OpenAD Commands

This is the full list of available commands.

IMPORTANT

When running commands from Jupyter, prepend them with %openad


Table of Contents



Main Commands

Macromolecules

show mmol|protein <fasta> | '<pdb_id>'

Launch the molecule viewer to visualize your macromolecule and inspect its properties.

Examples:

  • Show a protein by its PDBe ID:
    show mmol '2g64'

  • Show a protein by its FASTA string:
    show protein MAKWVCKICGYIYDEDAGDPDNGISPGTKFEELPDDWVCPICGAPKSEFEKLED

General

openad

Display the openad splash screen.

get status

Display the currently selected workspace and toolkit.

display history

Display the last 30 commands run in your current workspace.

clear sessions

Clear any other sessions that may be running.

Workspaces

set workspace <workspace_name>

Change the current workspace.

get workspace [ <workspace_name> ]

Display details a workspace. When no workspace name is passed, details of your current workspace are displayed.

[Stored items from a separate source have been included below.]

-- ==== Sys2Proof/Laws/KeepsRegs.lean ====
section
/-! SUPPORT. That each operation keeps what `Keeps` says: engine operations, register accesses, network time and self-tests. -/
namespace Sys2Proof.Machine

theorem execNop_keeps {s0 : State} (x1 : Nat) {x2 : State} (hx2 : Keeps s0 x2) :
    KO s0 (execNop x1 x2) := by
  unfold execNop
  with_reducible repeat' (first
    | assumption | apply State.issueOp_keeps | apply KO.next)

theorem execAdd_keeps {s0 : State} (x1 : Nat) {x2 : State} (hx2 : Keeps s0 x2) :
    KO s0 (execAdd x1 x2) := by
  unfold execAdd
  with_reducible repeat' (first
    | assumption | apply State.issueOp_keeps | apply KO.next)

theorem execSub_keeps {s0 : State} (x1 : Nat) {x2 : State} (hx2 : Keeps s0 x2) :
    KO s0 (execSub x1 x2) := by
  unfold execSub
  with_reducible repeat' (first
    | assumption | apply State.issueOp_keeps | apply KO.next)

theorem execAnd_keeps {s0 : State} (x1 : Nat) {x2 : State} (hx2 : Keeps s0 x2) :
    KO s0 (execAnd x1 x2) := by
  unfold execAnd
  with_reducible repeat' (first
    | assumption | apply State.issueOp_keeps | apply KO.next)

theorem execOr_keeps {s0 : State} (x1 : Nat) {x2 : State} (hx2 : Keeps s0 x2) :
    KO s0 (execOr x1 x2) := by
  unfold execOr
  with_reducible repeat' (first
    | assumption | apply State.issueOp_keeps | apply KO.next)

theorem execXor_keeps {s0 : State} (x1 : Nat) {x2 : State} (hx2 : Keeps s0 x2) :
    KO s0 (execXor x1 x2) := by
  unfold execXor
  with_reducible repeat' (first
    | assumption | apply State.issueOp_keeps | apply KO.next)

theorem execAndn_keeps {s0 : State} (x1 : Nat) {x2 : State} (hx2 : Keeps s0 x2) :
    KO s0 (execAndn x1 x2) := by
  unfold execAndn
  with_reducible repeat' (first
    | assumption | apply State.issueOp_keeps | apply KO.next)

theorem execMov_keeps {s0 : State} (x1 : Nat) {x2 : State} (hx2 : Keeps s0 x2) :
    KO s0 (execMov x1 x2) := by
  unfold execMov
  with_reducible repeat' (first
    | assumption | apply State.issueOp_keeps | apply KO.next)

theorem execMinu_keeps {s0 : State} (x1 : Nat) {x2 : State} (hx2 : Keeps s0 x2) :
    KO s0 (execMinu x1 x2) := by
  unfold execMinu
  with_reducible repeat' (first
    | assumption | apply State.issueOp_keeps | apply KO.next)

theorem execMaxu_keeps {s0 : State} (x1 : Nat) {x2 : State} (hx2 : Keeps s0 x2) :
    KO s0 (execMaxu x1 x2) := by
  unfold execMaxu
  with_reducible repeat' (first
    | assumption | apply State.issueOp_keeps | apply KO.next)

theorem execMul_keeps {s0 : State} (x1 : Nat) {x2 : State} (hx2 : Keeps s0 x2) :
    KO s0 (execMul x1 x2) := by
  unfold execMul
  with_reducible repeat' (first
    | assumption | apply State.issueOp_keeps | apply KO.next)

theorem execClz_keeps {s0 : State} (x1 : Nat) {x2 : State} (hx2 : Keeps s0 x2) :
    KO s0 (execClz x1 x2) := by
  unfold execClz
  with_reducible repeat' (first
    | assumption | apply State.issueOp_keeps | apply KO.next)

theorem execPopc_keeps {s0 : State} (x1 : Nat) {x2 : State} (hx2 : Keeps s0 x2) :
    KO s0 (execPopc x1 x2) := by
  unfold execPopc
  with_reducible repeat' (first
    | assumption | apply State.issueOp_keeps | apply KO.next)

theorem execBswap_keeps {s0 : State} (x1 : Nat) {x2 : State} (hx2 : Keeps s0 x2) :
    KO s0 (execBswap x1 x2) := by
  unfold execBswap
  with_reducible repeat' (first
    | assumption | apply State.issueOp_keeps | apply KO.next)

theorem execShl_keeps {s0 : State} (x1 : Nat) {x2 : State} (hx2 : Keeps s0 x2) :
    KO s0 (execShl x1 x2) := by
  unfold execShl
  with_reducible repeat' (first
    | assumption | apply State.issueOp_keeps | apply KO.next)

theorem execShr_keeps {s0 : State} (x1 : Nat) {x2 : State} (hx2 : Keeps s0 x2) :
    KO s0 (execShr x1 x2) := by
  unfold execShr
  with_reducible repeat' (first
    | assumption | apply State.issueOp_keeps | apply KO.next)

theorem execSar_keeps {s0 : State} (x1 : Nat) {x2 : State} (hx2 : Keeps s0 x2) :
    KO s0 (execSar x1 x2) := by
  unfold execSar
  with_reducible repeat' (first
    | assumption | apply State.issueOp_keeps | apply KO.next)

theorem execRol_keeps {s0 : State} (x1 : Nat) {x2 : State} (hx2 : Keeps s0 x2) :
    KO s0 (execRol x1 x2) := by
  unfold execRol
  with_reducible repeat' (first
    | assumption | apply State.issueOp_keeps | apply KO.next)

theorem execExtu_keeps {s0 : State} (x1 : Nat) {x2 : State} (hx2 : Keeps s0 x2) :
    KO s0 (execExtu x1 x2) := by
  unfold execExtu
  with_reducible repeat' (first
    | assumption | apply State.issueOp_keeps | apply KO.next)

theorem execExts_keeps {s0 : State} (x1 : Nat) {x2 : State} (hx2 : Keeps s0 x2) :
    KO s0 (execExts x1 x2) := by
  unfold execExts
  with_reducible repeat' (first
    | assumption | apply State.issueOp_keeps | apply KO.next)

theorem execIns_keeps {s0 : State} (x1 : Nat) {x2 : State} (hx2 : Keeps s0 x2) :
    KO s0 (execIns x1 x2) := by
  unfold execIns
  with_reducible repeat' (first
    | assumption | apply State.issueOp_keeps | apply KO.next)

theorem execHmix_keeps {s0 : State} (x1 : Nat) {x2 : State} (hx2 : Keeps s0 x2) :
    KO s0 (execHmix x1 x2) := by
  unfold execHmix
  with_reducible repeat' (first
    | assumption | apply State.issueOp_keeps | apply KO.next)

theorem execCeq_keeps {s0 : State} (x1 : Nat) {x2 : State} (hx2 : Keeps s0 x2) :
    KO s0 (execCeq x1 x2) := by
  unfold execCeq
  with_reducible repeat' (first
    | assumption | apply State.issueOp_keeps | apply KO.next)

theorem execCne_keeps {s0 : State} (x1 : Nat) {x2 : State} (hx2 : Keeps s0 x2) :
    KO s0 (execCne x1 x2) := by
  unfold execCne
  with_reducible repeat' (first
    | assumption | apply State.issueOp_keeps | apply KO.next)

theorem execCltu_keeps {s0 : State} (x1 : Nat) {x2 : State} (hx2 : Keeps s0 x2) :
    KO s0 (execCltu x1 x2) := by
  unfold execCltu
  with_reducible repeat' (first
    | assumption | apply State.issueOp_keeps | apply KO.next)

theorem execCleu_keeps {s0 : State} (x1 : Nat) {x2 : State} (hx2 : Keeps s0 x2) :
    KO s0 (execCleu x1 x2) := by
  unfold execCleu
  with_reducible repeat' (first
    | assumption | apply State.issueOp_keeps | apply KO.next)

theorem execClts_keeps {s0 : State} (x1 : Nat) {x2 : State} (hx2 : Keeps s0 x2) :
    KO s0 (execClts x1 x2) := by
  unfold execClts
  with_reducible repeat' (first
    | assumption | apply State.issueOp_keeps | apply KO.next)

theorem execCles_keeps {s0 : State} (x1 : Nat) {x2 : State} (hx2 : Keeps s0 x2) :
    KO s0 (execCles x1 x2) := by
  unfold execCles
  with_reducible repeat' (first
    | assumption | apply State.issueOp_keeps | apply KO.next)

theorem execCbit_keeps {s0 : State} (x1 : Nat) {x2 : State} (hx2 : Keeps s0 x2) :
    KO s0 (execCbit x1 x2) := by
  unfold execCbit
  with_reducible repeat' (first
    | assumption | apply State.issueOp_keeps | apply KO.next)

theorem execPand_keeps {s0 : State} (x1 : Nat) {x2 : State} (hx2 : Keeps s0 x2) :
    KO s0 (execPand x1 x2) := by
  unfold execPand
  with_reducible repeat' (first
    | assumption | apply State.issueOp_keeps | apply KO.next)

theorem execPor_keeps {s0 : State} (x1 : Nat) {x2 : State} (hx2 : Keeps s0 x2) :
    KO s0 (execPor x1 x2) := by
  unfold execPor
  with_reducible repeat' (first
    | assumption | apply State.issueOp_keeps | apply KO.next)

theorem execPxor_keeps {s0 : State} (x1 : Nat) {x2 : State} (hx2 : Keeps s0 x2) :
    KO s0 (execPxor x1 x2) := by
  unfold execPxor
  with_reducible repeat' (first
    | assumption | apply State.issueOp_keeps | apply KO.next)

theorem execLd8u_keeps {s0 : State} (x1 : Nat) {x2 : State} (hx2 : Keeps s0 x2) :
    KO s0 (execLd8u x1 x2) := by
  unfold execLd8u
  with_reducible repeat' (first
    | assumption | apply State.issueOp_keeps | apply KO.next)

theorem execLd16u_keeps {s0 : State} (x1 : Nat) {x2 : State} (hx2 : Keeps s0 x2) :
    KO s0 (execLd16u x1 x2) := by
  unfold execLd16u
  with_reducible repeat' (first
    | assumption | apply State.issueOp_keeps | apply KO.next)

theorem execLd32u_keeps {s0 : State} (x1 : Nat) {x2 : State} (hx2 : Keeps s0 x2) :
    KO s0 (execLd32u x1 x2) := by
  unfold execLd32u
  with_reducible repeat' (first
    | assumption | apply State.issueOp_keeps | apply KO.next)

theorem execLd64_keeps {s0 : State} (x1 : Nat) {x2 : State} (hx2 : Keeps s0 x2) :
    KO s0 (execLd64 x1 x2) := by
  unfold execLd64
  with_reducible repeat' (first
    | assumption | apply State.issueOp_keeps | apply KO.next)

theorem execSt8_keeps {s0 : State} (x1 : Nat) {x2 : State} (hx2 : Keeps s0 x2) :
    KO s0 (execSt8 x1 x2) := by
  unfold execSt8
  with_reducible repeat' (first
    | assumption | apply State.issueOp_keeps | apply KO.next)

theorem execSt16_keeps {s0 : State} (x1 : Nat) {x2 : State} (hx2 : Keeps s0 x2) :
    KO s0 (execSt16 x1 x2) := by
  unfold execSt16
  with_reducible repeat' (first
    | assumption | apply State.issueOp_keeps | apply KO.next)

theorem execSt32_keeps {s0 : State} (x1 : Nat) {x2 : State} (hx2 : Keeps s0 x2) :
    KO s0 (execSt32 x1 x2) := by
  unfold execSt32
  with_reducible repeat' (first
    | assumption | apply State.issueOp_keeps | apply KO.next)

theorem execSt64_keeps {s0 : State} (x1 : Nat) {x2 : State} (hx2 : Keeps s0 x2) :
    KO s0 (execSt64 x1 x2) := by
  unfold execSt64
  with_reducible repeat' (first
    | assumption | apply State.issueOp_keeps | apply KO.next)

theorem execAadd_keeps {s0 : State} (x1 : Nat) {x2 : State} (hx2 : Keeps s0 x2) :
    KO s0 (execAadd x1 x2) := by
  unfold execAadd
  with_reducible repeat' (first
    | assumption | apply State.issueOp_keeps | apply KO.next)

theorem execAswp_keeps {s0 : State} (x1 : Nat) {x2 : State} (hx2 : Keeps s0 x2) :
    KO s0 (execAswp x1 x2) := by
  unfold execAswp
  with_reducible repeat' (first
    | assumption | apply State.issueOp_keeps | apply KO.next)

theorem execAcas_keeps {s0 : State} (x1 : Nat) {x2 : State} (hx2 : Keeps s0 x2) :
    KO s0 (execAcas x1 x2) := by
  unfold execAcas
  with_reducible repeat' (first
    | assumption | apply State.issueOp_keeps | apply KO.next)

theorem execAmaxu_keeps {s0 : State} (x1 : Nat) {x2 : State} (hx2 : Keeps s0 x2) :
    KO s0 (execAmaxu x1 x2) := by
  unfold execAmaxu
  with_reducible repeat' (first
    | assumption | apply State.issueOp_keeps | apply KO.next)

theorem execBr_keeps {s0 : State} (x1 : Nat) {x2 : State} (hx2 : Keeps s0 x2) :
    KO s0 (execBr x1 x2) := by
  unfold execBr
  with_reducible repeat' (first
    | assumption | apply State.issueOp_keeps | apply KO.next)

theorem execBrr_keeps {s0 : State} (x1 : Nat) {x2 : State} (hx2 : Keeps s0 x2) :
    KO s0 (execBrr x1 x2) := by
  unfold execBrr
  with_reducible repeat' (first
    | assumption | apply State.issueOp_keeps | apply KO.next)

theorem execCalls_keeps {s0 : State} (x1 : Nat) {x2 : State} (hx2 : Keeps s0 x2) :
    KO s0 (execCalls x1 x2) := by
  unfold execCalls
  with_reducible repeat' (first
    | assumption | apply State.issueOp_keeps | apply KO.next)

theorem execRet_keeps {s0 : State} (x1 : Nat) {x2 : State} (hx2 : Keeps s0 x2) :
    KO s0 (execRet x1 x2) := by
  unfold execRet
  with_reducible repeat' (first
    | assumption | apply State.issueOp_keeps | apply KO.next)

theorem execCall_keeps {s0 : State} (x1 : Nat) {x2 : State} (hx2 : Keeps s0 x2) :
    KO s0 (execCall x1 x2) := by
  unfold execCall
  with_reducible repeat' (first
    | assumption | apply State.issueOp_keeps | apply KO.next)

theorem execCalln_keeps {s0 : State} (x1 : Nat) {x2 : State} (hx2 : Keeps s0 x2) :
    KO s0 (execCalln x1 x2) := by
  unfold execCalln
  with_reducible repeat' (first
    | assumption | apply State.issueOp_keeps | apply KO.next)

theorem execWait_keeps {s0 : State} (x1 : Nat) {x2 : State} (hx2 : Keeps s0 x2) :
    KO s0 (execWait x1 x2) := by
  unfold execWait
  with_reducible repeat' (first
    | assumption | apply State.issueOp_keeps | apply KO.next)

theorem execPost_keeps {s0 : State} (x1 : Nat) {x2 : State} (hx2 : Keeps s0 x2) :
    KO s0 (execPost x1 x2) := by
  unfold execPost
  with_reducible repeat' (first
    | assumption | apply State.issueOp_keeps | apply KO.next)

theorem execDone_keeps {s0 : State} (x1 : Nat) {x2 : State} (hx2 : Keeps s0 x2) :
    KO s0 (execDone x1 x2) := by
  unfold execDone
  with_reducible repeat' (first
    | assumption | apply State.issueOp_keeps | apply KO.next)

theorem execDrop_keeps {s0 : State} (x1 : Nat) {x2 : State} (hx2 : Keeps s0 x2) :
    KO s0 (execDrop x1 x2) := by
  unfold execDrop
  with_reducible repeat' (first
    | assumption | apply State.issueOp_keeps | apply KO.next)

theorem execTrap_keeps {s0 : State} (x1 : Nat) {x2 : State} (hx2 : Keeps s0 x2) :
    KO s0 (execTrap x1 x2) := by
  unfold execTrap
  with_reducible repeat' (first
    | assumption | apply State.issueOp_keeps | apply KO.next)

theorem execRecycle_keeps {s0 : State} (x1 : Nat) {x2 : State} (hx2 : Keeps s0 x2) :
    KO s0 (execRecycle x1 x2) := by
  unfold execRecycle
  with_reducible repeat' (first
    | assumption | apply State.issueOp_keeps | apply KO.next)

create workspace <workspace_name> [ description('<description>') on path '<path>' ]

Create a new workspace with an optional description and path.

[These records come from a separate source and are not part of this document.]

theorem regRun_keeps {s0 : State} (x1 : Nat) (x2 : Nat) (x3 : Nat) (x4 : Nat) {x5 : State} (hx5 : Keeps s0 x5) :
    Keeps s0 (regRun x1 x2 x3 x4 x5) := by
  induction x4 generalizing x5 with
  | zero => unfold regRun; with_reducible repeat' (first
    | assumption)
  | succ n ih =>
    unfold regRun
    with_reducible repeat' (first
    | assumption | apply ih | apply State.finishTok_keeps | apply State.regStep_keeps | apply State.cmdTaken_keeps
    | apply State.finish_keeps | apply State.cmdAccess_keeps | apply State.regWrite_keeps | apply Keeps.ite | (intro _; intros)
    | refine Keeps.ofPair ?_ (by assumption) | dsimp only | split)

theorem execRegBulk_keeps {s0 : State} (x1 : Nat) {x2 : State} (hx2 : Keeps s0 x2) :
    KO s0 (execRegBulk x1 x2) := by
  unfold execRegBulk
  with_reducible repeat' (first
    | assumption | apply regRun_keeps | apply Keeps.ite | apply KO.next | split)

theorem State.engLoaded_keeps {s0 : State} {x1 : State} (x2 : Nat) (x3 : Nat) (x4 : Nat) (x5 : Nat) (hx1 : Keeps s0 x1) :
    Keeps s0 (State.engLoaded x1 x2 x3 x4 x5) := by
  unfold State.engLoaded
  with_reducible repeat' (first
    | assumption | apply State.wr_keeps | apply State.finRefused_keeps | apply State.finish_keeps | apply Keeps.ite
    | fail_if_no_progress refine Keeps.mk' ?_ rfl rfl)

theorem loadRun_keeps {s0 : State} (x1 : Nat) (x2 : Nat) (x3 : Nat) (x4 : Nat) (x5 : Nat) (x6 : Nat) {x7 : State} (hx7 : Keeps s0 x7) :
    Keeps s0 (loadRun x1 x2 x3 x4 x5 x6 x7) := by
  induction x6 generalizing x7 with
  | zero => unfold loadRun; with_reducible repeat' (first
    | assumption)
  | succ n ih =>
    unfold loadRun
    with_reducible repeat' (first
    | assumption | apply ih | apply State.cmdCross_keeps | apply State.stepEntry_keeps | apply State.engLoaded_keeps | apply Keeps.ite
    | fail_if_no_progress refine Keeps.mk' ?_ rfl rfl | dsimp only | split)

theorem execEngLoad_keeps {s0 : State} (x1 : Nat) {x2 : State} (hx2 : Keeps s0 x2) :
    KO s0 (execEngLoad x1 x2) := by
  unfold execEngLoad
  with_reducible repeat' (first
    | assumption | apply State.fdBulk_keeps | apply State.finRefused_keeps | apply State.finBusy_keeps | apply State.abandonTest_keeps
    | apply State.loadBank_keeps | apply State.updTaken_keeps | apply State.engLoaded_keeps | apply loadRun_keeps | apply Keeps.ite
    | apply KO.next | (intro _; intros) | fail_if_no_progress refine Keeps.mk' ?_ rfl rfl)

theorem execEngFlip_keeps {s0 : State} {x1 : State} (hx1 : Keeps s0 x1) :
    KO s0 (execEngFlip x1) := by
  unfold execEngFlip
  with_reducible repeat' (first
    | assumption | apply State.fdOp_keeps | apply State.finRefused_keeps | apply State.finBusy_keeps | apply State.finDone_keeps
    | apply State.askFlip_keeps | apply Keeps.ite | apply KO.next | (intro _; intros))

theorem execPdataWrite_keeps {s0 : State} (x1 : Nat) {x2 : State} (hx2 : Keeps s0 x2) :
    KO s0 (execPdataWrite x1 x2) := by
  unfold execPdataWrite
  with_reducible repeat' (first
    | assumption | apply State.fdBulk_keeps | apply State.finRefused_keeps | apply bulkRun_keeps | apply crossing_keeps
    | apply State.setPdata_keeps | apply KE.go | apply Keeps.ite | apply KO.next | refine Keeps.foldl ?_ _ ?_ | (intro _; intros))

theorem execPdataRead_keeps {s0 : State} (x1 : Nat) {x2 : State} (hx2 : Keeps s0 x2) :
    KO s0 (execPdataRead x1 x2) := by
  unfold execPdataRead
  with_reducible repeat' (first
    | assumption | apply State.fdBulk_keeps | apply State.finRefused_keeps | apply bulkRun_keeps | apply crossing_keeps
    | apply State.dmaWrite_keeps | apply KE.go | apply Keeps.ite | apply KO.next | (intro _; intros))

theorem State.viaInd_keeps {s0 : State} {x1 : State} (x2 : Nat) (x3 : Sys2Proof.Machine.Taken) (x4 : Sys2Proof.Machine.State → Sys2Proof.Machine.State) (hx1 : Keeps s0 x1) (hx4 : ∀ t0, Keeps s0 t0 → Keeps s0 (x4 t0)) :
    Keeps s0 (State.viaInd x1 x2 x3 x4) := by
  unfold State.viaInd
  with_reducible repeat' (first
    | assumption | apply hx4 | apply State.finBusy_keeps | apply State.finishTok_keeps | apply State.viaFd_keeps | apply Keeps.ite)

theorem State.indWrite_keeps {s0 : State} {x1 : State} (x2 : Nat) (x3 : Nat) (x4 : List Nat) (hx1 : Keeps s0 x1) :
    KP s0 (State.indWrite x1 x2 x3 x4) := by
  unfold State.indWrite
  with_reducible repeat' (first
    | assumption | apply State.writeEnt_keeps | apply State.writeNode_keeps | apply State.writePolicer_keeps
    | apply State.putGateEntry_keeps | apply KP.ite)

theorem execIndWrite_keeps {s0 : State} {x1 : State} (hx1 : Keeps s0 x1) :
    KO s0 (execIndWrite x1) := by
  unfold execIndWrite
  with_reducible repeat' (first
    | assumption | apply State.viaInd_keeps | apply State.indWrite_keeps | apply State.finWith_keeps | apply KO.next | (intro _; intros)
    | dsimp only | split)

theorem execIndRead_keeps {s0 : State} {x1 : State} (hx1 : Keeps s0 x1) :
    KO s0 (execIndRead x1) := by
  unfold execIndRead
  with_reducible repeat' (first
    | assumption | apply State.viaInd_keeps | apply State.finRefused_keeps | apply State.finData_keeps | apply KO.next | (intro _; intros)
    | split)

theorem execIndBulk_keeps {s0 : State} (x1 : Nat) {x2 : State} (hx2 : Keeps s0 x2) :
    KO s0 (execIndBulk x1 x2) := by
  unfold execIndBulk
  with_reducible repeat' (first
    | assumption | apply State.viaInd_keeps | apply bulkRun_keeps | apply State.indWrite_keeps | apply KE.go | apply KE.stop
    | apply KE.ite | apply Keeps.ite | apply KO.next | (intro _; intros) | refine Keeps.ofPair ?_ (by assumption) | dsimp only | split)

remove workspace <workspace_name>

Remove a workspace from your registry. Note that this doesn’t remove the workspace’s directory.

list workspaces

Lists all your workspaces.

Toolkits

ds4sd

Display the splash screen for the DS4SD toolkit.

rxn

Display the splash screen for the RXN toolkit.

list toolkits

List all installed toolkits.

list all toolkits

List all available toolkits.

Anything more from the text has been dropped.